- Work to be completed
This exercise needs the listing below duplicated exactly.

- Supplied data
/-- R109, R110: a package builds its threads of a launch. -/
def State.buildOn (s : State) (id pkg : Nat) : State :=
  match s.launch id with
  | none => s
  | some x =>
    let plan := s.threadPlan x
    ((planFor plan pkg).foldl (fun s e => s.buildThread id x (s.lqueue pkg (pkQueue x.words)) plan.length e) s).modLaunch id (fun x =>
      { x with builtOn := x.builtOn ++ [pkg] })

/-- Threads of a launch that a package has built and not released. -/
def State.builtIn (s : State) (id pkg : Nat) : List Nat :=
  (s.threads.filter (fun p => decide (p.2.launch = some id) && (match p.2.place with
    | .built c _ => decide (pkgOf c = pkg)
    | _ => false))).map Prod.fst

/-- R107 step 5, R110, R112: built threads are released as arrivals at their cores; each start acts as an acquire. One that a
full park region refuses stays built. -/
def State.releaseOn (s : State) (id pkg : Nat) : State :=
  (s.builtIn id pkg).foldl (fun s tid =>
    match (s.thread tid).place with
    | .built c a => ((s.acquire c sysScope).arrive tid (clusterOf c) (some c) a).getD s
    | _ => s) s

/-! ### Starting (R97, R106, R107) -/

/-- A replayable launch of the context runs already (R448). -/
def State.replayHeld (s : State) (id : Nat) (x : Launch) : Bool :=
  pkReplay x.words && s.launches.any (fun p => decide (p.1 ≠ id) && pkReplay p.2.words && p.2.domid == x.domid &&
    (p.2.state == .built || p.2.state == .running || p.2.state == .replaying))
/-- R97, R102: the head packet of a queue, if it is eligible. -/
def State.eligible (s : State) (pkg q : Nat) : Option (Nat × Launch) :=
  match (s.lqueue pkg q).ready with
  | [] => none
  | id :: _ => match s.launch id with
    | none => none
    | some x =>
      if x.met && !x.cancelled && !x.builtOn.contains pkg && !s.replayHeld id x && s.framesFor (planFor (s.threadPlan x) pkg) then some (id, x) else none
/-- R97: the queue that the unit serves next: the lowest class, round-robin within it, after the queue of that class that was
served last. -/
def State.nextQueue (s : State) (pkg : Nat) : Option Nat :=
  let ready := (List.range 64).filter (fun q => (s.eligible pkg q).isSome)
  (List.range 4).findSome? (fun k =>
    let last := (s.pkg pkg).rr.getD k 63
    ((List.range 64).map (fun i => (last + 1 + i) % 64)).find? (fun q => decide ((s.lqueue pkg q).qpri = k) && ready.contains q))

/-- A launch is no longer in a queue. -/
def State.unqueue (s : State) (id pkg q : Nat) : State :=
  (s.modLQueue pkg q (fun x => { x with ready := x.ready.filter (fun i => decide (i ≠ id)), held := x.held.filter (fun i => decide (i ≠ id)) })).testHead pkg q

- Result of this exercise
/-- R109, R110: a package builds its threads of a launch. -/
def State.buildOn (s : State) (id pkg : Nat) : State :=
  match s.launch id with
  | none => s
  | some x =>
    let plan := s.threadPlan x
    ((planFor plan pkg).foldl (fun s e => s.buildThread id x (s.lqueue pkg (pkQueue x.words)) plan.length e) s).modLaunch id (fun x =>
      { x with builtOn := x.builtOn ++ [pkg] })

/-- Threads of a launch that a package has built and not released. -/
def State.builtIn (s : State) (id pkg : Nat) : List Nat :=
  (s.threads.filter (fun p => decide (p.2.launch = some id) && (match p.2.place with
    | .built c _ => decide (pkgOf c = pkg)
    | _ => false))).map Prod.fst

/-- R107 step 5, R110, R112: built threads are released as arrivals at their cores; each start acts as an acquire. One that a
full park region refuses stays built. -/
def State.releaseOn (s : State) (id pkg : Nat) : State :=
  (s.builtIn id pkg).foldl (fun s tid =>
    match (s.thread tid).place with
    | .built c a => ((s.acquire c sysScope).arrive tid (clusterOf c) (some c) a).getD s
    | _ => s) s

/-! ### Starting (R97, R106, R107) -/

/-- A replayable launch of the context runs already (R448). -/
def State.replayHeld (s : State) (id : Nat) (x : Launch) : Bool :=
  pkReplay x.words && s.launches.any (fun p => decide (p.1 ≠ id) && pkReplay p.2.words && p.2.domid == x.domid &&
    (p.2.state == .built || p.2.state == .running || p.2.state == .replaying))
/-- R97, R102: the head packet of a queue, if it is eligible. -/
def State.eligible (s : State) (pkg q : Nat) : Option (Nat × Launch) :=
  match (s.lqueue pkg q).ready with
  | [] => none
  | id :: _ => match s.launch id with
    | none => none
    | some x =>
      if x.met && !x.cancelled && !x.builtOn.contains pkg && !s.replayHeld id x && s.framesFor (planFor (s.threadPlan x) pkg) then some (id, x) else none
/-- R97: the queue that the unit serves next: the lowest class, round-robin within it, after the queue of that class that was
served last. -/
def State.nextQueue (s : State) (pkg : Nat) : Option Nat :=
  let ready := (List.range 64).filter (fun q => (s.eligible pkg q).isSome)
  (List.range 4).findSome? (fun k =>
    let last := (s.pkg pkg).rr.getD k 63
    ((List.range 64).map (fun i => (last + 1 + i) % 64)).find? (fun q => decide ((s.lqueue pkg q).qpri = k) && ready.contains q))

/-- A launch is no longer in a queue. -/
def State.unqueue (s : State) (id pkg q : Nat) : State :=
  (s.modLQueue pkg q (fun x => { x with ready := x.ready.filter (fun i => decide (i ≠ id)), held := x.held.filter (fun i => decide (i ≠ id)) })).testHead pkg q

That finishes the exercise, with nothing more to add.